▶ [TRY IT] Only what runs from the line with "the resolution. -/" to the final line of the records below should be given again, word for word.

Segment Start: RECORD SET

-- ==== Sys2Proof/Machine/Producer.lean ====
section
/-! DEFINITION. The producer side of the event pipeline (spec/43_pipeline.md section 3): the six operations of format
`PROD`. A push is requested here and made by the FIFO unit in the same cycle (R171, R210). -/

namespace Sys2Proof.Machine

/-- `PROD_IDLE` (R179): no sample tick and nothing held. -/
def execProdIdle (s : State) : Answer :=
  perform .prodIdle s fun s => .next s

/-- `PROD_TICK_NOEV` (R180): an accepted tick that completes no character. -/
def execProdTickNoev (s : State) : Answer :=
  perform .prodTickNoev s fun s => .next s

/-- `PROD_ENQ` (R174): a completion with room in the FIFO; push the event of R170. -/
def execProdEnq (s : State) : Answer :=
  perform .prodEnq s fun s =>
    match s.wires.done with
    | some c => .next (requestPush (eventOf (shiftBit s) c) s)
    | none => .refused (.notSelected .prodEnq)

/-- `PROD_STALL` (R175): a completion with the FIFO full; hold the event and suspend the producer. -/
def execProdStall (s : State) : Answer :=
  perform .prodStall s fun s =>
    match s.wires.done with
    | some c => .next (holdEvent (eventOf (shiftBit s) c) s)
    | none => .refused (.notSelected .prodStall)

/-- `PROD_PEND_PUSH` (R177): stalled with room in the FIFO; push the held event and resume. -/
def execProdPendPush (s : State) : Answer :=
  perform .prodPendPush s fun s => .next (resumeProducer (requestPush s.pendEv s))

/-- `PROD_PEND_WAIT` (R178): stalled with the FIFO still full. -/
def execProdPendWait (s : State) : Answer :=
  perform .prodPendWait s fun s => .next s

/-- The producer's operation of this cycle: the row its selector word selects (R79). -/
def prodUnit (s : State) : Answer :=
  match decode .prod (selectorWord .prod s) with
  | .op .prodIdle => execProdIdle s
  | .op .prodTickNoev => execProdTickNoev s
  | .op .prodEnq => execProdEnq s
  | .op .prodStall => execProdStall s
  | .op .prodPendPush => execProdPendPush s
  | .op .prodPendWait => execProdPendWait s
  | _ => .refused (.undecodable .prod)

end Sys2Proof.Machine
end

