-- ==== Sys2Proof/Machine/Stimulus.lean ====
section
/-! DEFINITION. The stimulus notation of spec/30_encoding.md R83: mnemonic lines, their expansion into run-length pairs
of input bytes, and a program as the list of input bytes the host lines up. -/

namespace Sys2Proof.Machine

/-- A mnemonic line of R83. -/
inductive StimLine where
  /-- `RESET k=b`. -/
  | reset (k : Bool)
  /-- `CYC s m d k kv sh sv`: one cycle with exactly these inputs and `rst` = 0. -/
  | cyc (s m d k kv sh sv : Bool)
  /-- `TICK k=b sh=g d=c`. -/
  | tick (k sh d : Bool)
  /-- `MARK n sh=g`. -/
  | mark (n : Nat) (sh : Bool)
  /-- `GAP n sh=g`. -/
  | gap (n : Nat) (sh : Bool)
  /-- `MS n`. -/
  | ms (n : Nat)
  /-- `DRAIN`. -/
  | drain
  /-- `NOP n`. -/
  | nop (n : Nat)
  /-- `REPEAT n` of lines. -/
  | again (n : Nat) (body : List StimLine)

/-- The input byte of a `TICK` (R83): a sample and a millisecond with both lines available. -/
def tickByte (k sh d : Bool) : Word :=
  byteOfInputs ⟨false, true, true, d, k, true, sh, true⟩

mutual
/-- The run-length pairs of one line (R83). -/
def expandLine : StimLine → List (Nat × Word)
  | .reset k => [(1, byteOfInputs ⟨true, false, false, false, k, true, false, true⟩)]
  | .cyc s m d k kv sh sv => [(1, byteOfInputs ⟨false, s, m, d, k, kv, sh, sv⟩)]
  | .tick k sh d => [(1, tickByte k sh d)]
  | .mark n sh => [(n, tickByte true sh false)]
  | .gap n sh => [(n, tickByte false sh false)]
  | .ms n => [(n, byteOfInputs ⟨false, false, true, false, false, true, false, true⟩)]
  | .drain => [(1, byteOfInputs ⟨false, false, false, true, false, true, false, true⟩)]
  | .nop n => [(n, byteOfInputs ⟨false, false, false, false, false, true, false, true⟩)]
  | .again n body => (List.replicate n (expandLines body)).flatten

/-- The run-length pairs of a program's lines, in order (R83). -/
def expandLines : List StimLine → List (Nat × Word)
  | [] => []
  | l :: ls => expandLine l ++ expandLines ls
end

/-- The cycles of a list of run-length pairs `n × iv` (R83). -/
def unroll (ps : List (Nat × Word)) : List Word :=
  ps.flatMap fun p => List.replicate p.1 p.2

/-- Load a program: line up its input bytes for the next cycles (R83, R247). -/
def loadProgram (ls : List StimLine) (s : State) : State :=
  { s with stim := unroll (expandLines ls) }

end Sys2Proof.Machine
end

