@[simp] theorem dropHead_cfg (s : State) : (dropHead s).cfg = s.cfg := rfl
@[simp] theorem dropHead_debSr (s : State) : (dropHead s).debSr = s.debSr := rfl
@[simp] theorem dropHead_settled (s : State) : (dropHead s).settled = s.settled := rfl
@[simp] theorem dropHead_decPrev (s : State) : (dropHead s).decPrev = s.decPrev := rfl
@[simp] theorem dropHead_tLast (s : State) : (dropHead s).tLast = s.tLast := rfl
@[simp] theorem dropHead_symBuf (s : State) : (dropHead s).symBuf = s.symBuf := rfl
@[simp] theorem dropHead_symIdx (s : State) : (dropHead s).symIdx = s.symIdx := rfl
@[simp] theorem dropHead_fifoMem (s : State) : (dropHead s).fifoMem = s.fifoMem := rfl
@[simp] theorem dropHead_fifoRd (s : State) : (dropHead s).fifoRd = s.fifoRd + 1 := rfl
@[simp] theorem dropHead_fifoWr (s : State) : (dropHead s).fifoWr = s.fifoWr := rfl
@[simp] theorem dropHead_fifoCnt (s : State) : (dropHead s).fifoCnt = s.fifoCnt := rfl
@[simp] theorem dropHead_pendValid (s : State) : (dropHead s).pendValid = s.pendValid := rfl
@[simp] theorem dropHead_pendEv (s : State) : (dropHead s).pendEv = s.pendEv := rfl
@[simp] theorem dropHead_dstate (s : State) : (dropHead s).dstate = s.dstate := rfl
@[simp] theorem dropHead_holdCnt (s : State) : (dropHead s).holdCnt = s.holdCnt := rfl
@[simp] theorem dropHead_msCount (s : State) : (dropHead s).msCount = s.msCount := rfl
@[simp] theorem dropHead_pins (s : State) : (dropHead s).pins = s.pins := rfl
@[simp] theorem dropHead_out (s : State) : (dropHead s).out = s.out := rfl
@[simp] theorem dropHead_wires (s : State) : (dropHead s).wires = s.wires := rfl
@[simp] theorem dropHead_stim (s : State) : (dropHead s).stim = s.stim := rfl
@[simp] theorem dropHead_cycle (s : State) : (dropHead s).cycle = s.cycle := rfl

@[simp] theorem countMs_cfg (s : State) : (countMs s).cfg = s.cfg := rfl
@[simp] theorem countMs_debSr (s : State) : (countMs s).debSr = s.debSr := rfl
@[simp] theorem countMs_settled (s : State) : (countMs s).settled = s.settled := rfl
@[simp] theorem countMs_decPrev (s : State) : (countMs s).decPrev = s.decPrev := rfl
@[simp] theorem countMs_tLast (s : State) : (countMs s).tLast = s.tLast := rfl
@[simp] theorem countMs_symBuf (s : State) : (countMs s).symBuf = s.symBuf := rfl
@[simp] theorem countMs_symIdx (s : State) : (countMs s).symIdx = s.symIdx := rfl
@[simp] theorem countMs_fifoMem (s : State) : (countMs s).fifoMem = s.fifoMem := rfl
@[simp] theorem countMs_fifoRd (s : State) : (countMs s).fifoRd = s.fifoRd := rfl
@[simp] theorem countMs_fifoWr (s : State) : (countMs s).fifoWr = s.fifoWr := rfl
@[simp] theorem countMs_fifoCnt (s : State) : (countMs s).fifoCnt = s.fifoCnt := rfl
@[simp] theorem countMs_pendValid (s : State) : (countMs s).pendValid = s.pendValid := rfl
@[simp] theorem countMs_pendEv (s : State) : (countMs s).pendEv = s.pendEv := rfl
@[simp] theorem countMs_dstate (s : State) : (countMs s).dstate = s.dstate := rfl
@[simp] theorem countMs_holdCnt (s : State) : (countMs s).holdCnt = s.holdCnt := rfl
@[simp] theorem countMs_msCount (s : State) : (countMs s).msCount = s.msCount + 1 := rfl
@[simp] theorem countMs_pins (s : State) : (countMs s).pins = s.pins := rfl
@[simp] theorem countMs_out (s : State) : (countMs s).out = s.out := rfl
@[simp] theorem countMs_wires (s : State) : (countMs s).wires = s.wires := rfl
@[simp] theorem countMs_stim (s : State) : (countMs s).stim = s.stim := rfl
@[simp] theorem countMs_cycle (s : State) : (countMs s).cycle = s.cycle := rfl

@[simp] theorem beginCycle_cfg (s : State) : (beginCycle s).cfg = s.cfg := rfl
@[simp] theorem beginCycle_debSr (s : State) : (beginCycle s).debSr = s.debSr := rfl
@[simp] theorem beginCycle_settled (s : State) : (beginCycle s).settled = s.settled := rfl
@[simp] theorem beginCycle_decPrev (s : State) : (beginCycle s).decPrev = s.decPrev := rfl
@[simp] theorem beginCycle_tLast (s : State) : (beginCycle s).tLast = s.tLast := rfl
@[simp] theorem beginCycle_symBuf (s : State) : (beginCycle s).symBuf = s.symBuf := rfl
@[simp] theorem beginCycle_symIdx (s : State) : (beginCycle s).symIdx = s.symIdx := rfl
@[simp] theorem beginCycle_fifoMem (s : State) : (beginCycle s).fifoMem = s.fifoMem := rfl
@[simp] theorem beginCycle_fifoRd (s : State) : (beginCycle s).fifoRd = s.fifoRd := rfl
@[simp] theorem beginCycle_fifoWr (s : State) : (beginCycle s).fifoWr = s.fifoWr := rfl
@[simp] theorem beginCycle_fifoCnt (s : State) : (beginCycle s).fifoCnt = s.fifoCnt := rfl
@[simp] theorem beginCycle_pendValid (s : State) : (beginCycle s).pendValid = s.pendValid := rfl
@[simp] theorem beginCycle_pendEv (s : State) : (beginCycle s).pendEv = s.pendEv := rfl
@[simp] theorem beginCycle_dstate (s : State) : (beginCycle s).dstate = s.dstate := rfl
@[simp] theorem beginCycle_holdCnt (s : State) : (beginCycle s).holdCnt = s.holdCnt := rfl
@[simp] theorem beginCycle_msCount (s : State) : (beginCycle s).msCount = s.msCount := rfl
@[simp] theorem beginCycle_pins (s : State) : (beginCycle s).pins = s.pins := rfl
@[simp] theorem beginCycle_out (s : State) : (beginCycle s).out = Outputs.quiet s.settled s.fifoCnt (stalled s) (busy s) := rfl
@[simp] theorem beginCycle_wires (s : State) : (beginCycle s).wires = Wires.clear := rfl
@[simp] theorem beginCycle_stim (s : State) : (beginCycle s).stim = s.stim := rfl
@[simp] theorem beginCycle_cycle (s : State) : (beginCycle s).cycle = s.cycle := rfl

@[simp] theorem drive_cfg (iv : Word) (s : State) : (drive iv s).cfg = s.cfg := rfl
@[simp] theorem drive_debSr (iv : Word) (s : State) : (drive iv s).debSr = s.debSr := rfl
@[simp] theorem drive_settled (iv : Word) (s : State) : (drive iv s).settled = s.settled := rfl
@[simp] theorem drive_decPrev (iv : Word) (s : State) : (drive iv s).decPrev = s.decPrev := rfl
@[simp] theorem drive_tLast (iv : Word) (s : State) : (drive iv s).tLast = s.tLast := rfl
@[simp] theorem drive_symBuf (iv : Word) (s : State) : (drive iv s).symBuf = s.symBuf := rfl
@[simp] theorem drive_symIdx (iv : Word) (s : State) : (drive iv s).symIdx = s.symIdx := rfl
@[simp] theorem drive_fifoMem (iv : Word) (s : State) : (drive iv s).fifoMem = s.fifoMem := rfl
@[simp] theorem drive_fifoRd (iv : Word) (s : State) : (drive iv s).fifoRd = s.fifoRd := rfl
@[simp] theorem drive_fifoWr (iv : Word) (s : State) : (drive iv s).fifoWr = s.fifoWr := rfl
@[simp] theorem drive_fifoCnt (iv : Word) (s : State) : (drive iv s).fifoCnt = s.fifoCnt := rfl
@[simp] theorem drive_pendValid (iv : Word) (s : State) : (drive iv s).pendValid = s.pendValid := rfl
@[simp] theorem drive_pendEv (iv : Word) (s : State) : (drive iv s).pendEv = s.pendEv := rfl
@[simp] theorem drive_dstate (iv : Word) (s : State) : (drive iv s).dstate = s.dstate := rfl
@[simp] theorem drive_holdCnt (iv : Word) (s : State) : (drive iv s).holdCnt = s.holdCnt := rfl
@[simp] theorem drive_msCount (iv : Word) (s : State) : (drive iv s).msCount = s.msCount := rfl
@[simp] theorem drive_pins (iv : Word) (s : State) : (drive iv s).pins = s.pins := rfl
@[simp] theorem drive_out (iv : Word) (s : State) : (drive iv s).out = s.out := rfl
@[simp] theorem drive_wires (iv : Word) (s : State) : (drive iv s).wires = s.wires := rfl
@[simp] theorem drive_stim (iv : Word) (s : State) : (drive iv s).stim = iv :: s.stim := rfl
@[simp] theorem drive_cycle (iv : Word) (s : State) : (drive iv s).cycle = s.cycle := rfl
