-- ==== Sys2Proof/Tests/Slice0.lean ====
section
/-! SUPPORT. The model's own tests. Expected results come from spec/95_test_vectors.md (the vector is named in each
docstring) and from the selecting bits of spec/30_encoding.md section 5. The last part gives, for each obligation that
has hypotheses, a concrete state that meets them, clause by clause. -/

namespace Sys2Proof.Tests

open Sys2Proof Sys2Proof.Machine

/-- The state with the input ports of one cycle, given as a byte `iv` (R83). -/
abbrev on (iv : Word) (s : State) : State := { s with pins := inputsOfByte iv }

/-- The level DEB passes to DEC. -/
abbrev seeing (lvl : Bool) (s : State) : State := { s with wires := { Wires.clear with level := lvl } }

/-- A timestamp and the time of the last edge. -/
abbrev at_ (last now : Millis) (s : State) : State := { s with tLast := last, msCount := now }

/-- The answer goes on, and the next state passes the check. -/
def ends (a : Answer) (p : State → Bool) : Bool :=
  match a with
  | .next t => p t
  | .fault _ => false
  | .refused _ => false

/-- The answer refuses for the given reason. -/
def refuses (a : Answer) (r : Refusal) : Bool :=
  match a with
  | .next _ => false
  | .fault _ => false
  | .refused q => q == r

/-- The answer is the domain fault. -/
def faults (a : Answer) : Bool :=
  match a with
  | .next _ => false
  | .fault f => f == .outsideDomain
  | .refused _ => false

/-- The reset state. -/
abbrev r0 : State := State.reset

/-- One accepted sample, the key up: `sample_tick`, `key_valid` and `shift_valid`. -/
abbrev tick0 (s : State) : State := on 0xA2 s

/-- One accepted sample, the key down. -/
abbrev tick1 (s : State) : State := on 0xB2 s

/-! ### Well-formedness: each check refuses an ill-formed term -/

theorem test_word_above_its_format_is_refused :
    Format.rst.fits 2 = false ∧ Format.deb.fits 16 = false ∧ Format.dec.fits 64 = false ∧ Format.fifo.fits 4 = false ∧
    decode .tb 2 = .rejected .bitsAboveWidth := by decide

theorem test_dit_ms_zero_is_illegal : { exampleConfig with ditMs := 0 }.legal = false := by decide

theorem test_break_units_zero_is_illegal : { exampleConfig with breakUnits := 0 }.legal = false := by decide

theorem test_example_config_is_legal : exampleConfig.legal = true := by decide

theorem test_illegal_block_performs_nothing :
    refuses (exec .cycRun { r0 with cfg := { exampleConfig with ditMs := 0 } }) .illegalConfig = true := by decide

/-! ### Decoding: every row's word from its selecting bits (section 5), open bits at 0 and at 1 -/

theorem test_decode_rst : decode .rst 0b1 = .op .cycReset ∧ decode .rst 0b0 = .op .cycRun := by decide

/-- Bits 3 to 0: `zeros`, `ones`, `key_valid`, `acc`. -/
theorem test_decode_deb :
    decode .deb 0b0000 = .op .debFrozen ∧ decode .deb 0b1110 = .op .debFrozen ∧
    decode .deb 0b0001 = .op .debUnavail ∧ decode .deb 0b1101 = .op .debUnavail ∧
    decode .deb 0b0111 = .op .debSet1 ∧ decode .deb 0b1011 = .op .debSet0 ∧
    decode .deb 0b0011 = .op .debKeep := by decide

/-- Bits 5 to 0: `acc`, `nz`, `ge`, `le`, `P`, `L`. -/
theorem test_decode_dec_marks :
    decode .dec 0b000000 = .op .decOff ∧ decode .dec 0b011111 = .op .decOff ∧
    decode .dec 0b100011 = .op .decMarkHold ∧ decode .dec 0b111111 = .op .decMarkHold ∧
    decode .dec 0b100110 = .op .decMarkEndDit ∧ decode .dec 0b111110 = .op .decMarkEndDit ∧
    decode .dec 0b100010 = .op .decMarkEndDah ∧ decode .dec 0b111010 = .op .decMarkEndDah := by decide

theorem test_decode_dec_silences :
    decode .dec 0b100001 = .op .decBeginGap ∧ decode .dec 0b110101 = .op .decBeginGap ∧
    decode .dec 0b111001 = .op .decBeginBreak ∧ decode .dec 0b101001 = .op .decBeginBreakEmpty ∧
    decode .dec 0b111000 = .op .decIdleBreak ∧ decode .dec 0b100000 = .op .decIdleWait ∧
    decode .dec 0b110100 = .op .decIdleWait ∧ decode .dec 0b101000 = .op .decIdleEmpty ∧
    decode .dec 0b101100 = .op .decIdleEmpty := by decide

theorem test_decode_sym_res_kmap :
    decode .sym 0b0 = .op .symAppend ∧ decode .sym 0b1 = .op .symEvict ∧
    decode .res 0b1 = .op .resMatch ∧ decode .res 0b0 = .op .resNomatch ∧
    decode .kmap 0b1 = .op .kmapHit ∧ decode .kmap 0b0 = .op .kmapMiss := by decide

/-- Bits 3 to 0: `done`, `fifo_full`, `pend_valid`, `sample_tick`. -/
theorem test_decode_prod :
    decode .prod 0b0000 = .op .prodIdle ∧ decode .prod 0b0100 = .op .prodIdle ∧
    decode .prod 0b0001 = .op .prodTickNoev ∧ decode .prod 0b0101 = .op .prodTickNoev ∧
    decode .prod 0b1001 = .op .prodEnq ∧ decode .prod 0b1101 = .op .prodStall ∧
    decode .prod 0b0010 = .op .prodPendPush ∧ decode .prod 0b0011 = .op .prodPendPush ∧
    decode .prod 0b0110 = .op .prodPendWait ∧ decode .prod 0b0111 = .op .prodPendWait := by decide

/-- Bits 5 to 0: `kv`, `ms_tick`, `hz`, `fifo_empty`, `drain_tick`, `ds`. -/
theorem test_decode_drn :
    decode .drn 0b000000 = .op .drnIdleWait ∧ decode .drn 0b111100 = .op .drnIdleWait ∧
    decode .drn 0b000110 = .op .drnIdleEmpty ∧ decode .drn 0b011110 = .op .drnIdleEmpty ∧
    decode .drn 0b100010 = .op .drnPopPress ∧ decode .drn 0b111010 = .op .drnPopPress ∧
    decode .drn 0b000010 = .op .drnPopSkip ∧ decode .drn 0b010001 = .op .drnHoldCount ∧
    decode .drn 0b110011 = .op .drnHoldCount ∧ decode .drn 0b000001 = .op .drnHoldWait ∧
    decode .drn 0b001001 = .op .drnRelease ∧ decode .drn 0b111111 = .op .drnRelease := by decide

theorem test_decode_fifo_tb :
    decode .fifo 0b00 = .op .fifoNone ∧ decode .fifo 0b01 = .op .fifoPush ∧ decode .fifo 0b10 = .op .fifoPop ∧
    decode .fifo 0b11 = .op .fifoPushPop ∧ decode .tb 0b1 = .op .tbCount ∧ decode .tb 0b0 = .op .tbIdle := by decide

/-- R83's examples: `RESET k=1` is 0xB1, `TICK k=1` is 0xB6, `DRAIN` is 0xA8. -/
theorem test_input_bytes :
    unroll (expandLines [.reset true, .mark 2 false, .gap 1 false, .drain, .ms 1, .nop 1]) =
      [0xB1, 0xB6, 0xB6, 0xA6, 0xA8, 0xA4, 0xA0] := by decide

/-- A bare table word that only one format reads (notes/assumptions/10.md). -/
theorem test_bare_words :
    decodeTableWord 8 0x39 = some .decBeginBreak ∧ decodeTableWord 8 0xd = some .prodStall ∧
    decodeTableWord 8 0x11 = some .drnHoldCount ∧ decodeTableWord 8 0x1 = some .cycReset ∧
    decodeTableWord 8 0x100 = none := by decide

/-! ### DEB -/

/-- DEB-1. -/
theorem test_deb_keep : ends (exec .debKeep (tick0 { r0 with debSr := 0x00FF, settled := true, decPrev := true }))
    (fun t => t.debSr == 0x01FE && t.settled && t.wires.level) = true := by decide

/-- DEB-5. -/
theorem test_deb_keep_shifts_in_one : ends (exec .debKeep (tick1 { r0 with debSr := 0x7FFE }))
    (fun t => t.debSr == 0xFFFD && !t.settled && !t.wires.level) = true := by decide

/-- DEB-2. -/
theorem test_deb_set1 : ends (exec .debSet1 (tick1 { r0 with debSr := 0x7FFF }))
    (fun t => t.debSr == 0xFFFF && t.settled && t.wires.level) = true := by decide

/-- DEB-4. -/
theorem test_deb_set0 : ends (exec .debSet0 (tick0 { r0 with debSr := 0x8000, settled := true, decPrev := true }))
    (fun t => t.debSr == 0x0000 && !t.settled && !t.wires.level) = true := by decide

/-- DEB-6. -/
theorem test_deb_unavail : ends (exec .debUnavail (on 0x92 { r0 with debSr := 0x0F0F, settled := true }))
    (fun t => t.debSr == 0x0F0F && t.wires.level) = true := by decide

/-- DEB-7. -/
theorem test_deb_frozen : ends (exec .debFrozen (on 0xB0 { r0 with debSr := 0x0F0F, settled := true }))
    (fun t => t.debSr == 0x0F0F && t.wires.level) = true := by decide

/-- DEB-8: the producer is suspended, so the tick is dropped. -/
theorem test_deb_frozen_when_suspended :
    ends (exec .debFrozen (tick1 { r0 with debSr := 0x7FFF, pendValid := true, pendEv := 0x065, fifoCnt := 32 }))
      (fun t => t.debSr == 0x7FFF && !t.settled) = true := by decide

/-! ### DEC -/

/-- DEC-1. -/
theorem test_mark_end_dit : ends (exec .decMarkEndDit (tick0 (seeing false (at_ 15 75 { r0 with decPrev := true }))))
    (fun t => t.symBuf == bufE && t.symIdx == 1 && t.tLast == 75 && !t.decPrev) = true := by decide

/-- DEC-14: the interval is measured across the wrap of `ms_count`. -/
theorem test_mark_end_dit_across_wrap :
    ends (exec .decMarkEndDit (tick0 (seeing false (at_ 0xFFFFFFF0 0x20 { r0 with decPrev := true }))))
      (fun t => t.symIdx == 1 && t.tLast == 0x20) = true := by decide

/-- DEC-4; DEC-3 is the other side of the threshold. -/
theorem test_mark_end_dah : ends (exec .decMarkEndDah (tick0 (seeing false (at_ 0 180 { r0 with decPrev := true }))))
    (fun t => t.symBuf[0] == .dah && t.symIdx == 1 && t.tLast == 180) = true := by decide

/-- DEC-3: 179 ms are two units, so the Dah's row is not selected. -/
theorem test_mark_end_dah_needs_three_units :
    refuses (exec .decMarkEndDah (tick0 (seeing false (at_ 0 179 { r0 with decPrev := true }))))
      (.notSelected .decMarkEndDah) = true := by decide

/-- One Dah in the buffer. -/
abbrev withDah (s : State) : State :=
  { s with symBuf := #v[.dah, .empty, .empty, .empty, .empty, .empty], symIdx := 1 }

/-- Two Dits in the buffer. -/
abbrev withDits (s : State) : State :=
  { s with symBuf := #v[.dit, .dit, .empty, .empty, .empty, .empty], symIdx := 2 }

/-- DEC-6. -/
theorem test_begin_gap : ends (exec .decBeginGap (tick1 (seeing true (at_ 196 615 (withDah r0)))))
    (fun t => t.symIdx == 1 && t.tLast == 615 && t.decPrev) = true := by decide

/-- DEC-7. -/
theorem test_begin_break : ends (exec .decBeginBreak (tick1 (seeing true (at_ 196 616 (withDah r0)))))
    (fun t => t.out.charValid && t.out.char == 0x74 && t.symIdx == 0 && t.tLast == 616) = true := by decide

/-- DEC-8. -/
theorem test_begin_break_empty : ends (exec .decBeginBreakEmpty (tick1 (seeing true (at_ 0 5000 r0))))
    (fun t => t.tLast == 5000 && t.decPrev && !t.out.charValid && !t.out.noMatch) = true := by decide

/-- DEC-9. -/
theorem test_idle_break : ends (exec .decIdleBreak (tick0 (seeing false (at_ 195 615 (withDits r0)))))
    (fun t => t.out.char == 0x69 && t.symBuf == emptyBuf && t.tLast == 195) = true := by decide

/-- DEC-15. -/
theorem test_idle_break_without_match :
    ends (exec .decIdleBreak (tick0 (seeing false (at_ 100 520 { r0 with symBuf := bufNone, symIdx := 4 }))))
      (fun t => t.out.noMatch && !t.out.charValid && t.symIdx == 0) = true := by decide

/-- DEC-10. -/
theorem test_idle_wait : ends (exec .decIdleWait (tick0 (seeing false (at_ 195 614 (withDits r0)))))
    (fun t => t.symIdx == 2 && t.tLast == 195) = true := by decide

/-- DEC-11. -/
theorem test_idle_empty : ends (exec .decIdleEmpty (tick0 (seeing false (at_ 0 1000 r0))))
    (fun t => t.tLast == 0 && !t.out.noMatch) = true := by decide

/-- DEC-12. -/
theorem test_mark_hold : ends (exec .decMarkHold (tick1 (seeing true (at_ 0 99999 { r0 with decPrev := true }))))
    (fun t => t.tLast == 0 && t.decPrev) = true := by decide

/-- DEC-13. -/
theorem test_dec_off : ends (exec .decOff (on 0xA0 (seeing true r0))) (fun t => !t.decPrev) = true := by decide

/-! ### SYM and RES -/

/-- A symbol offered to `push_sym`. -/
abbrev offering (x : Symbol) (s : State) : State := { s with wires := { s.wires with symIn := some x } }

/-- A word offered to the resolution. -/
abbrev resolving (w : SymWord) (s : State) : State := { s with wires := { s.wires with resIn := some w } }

Segment End: RECORD SET

▶ [WRITTEN ANSWER]
/-- A word offered to the resolution. -/
abbrev resolving (w : SymWord) (s : State) : State := { s with wires := { s.wires with resIn := some w } }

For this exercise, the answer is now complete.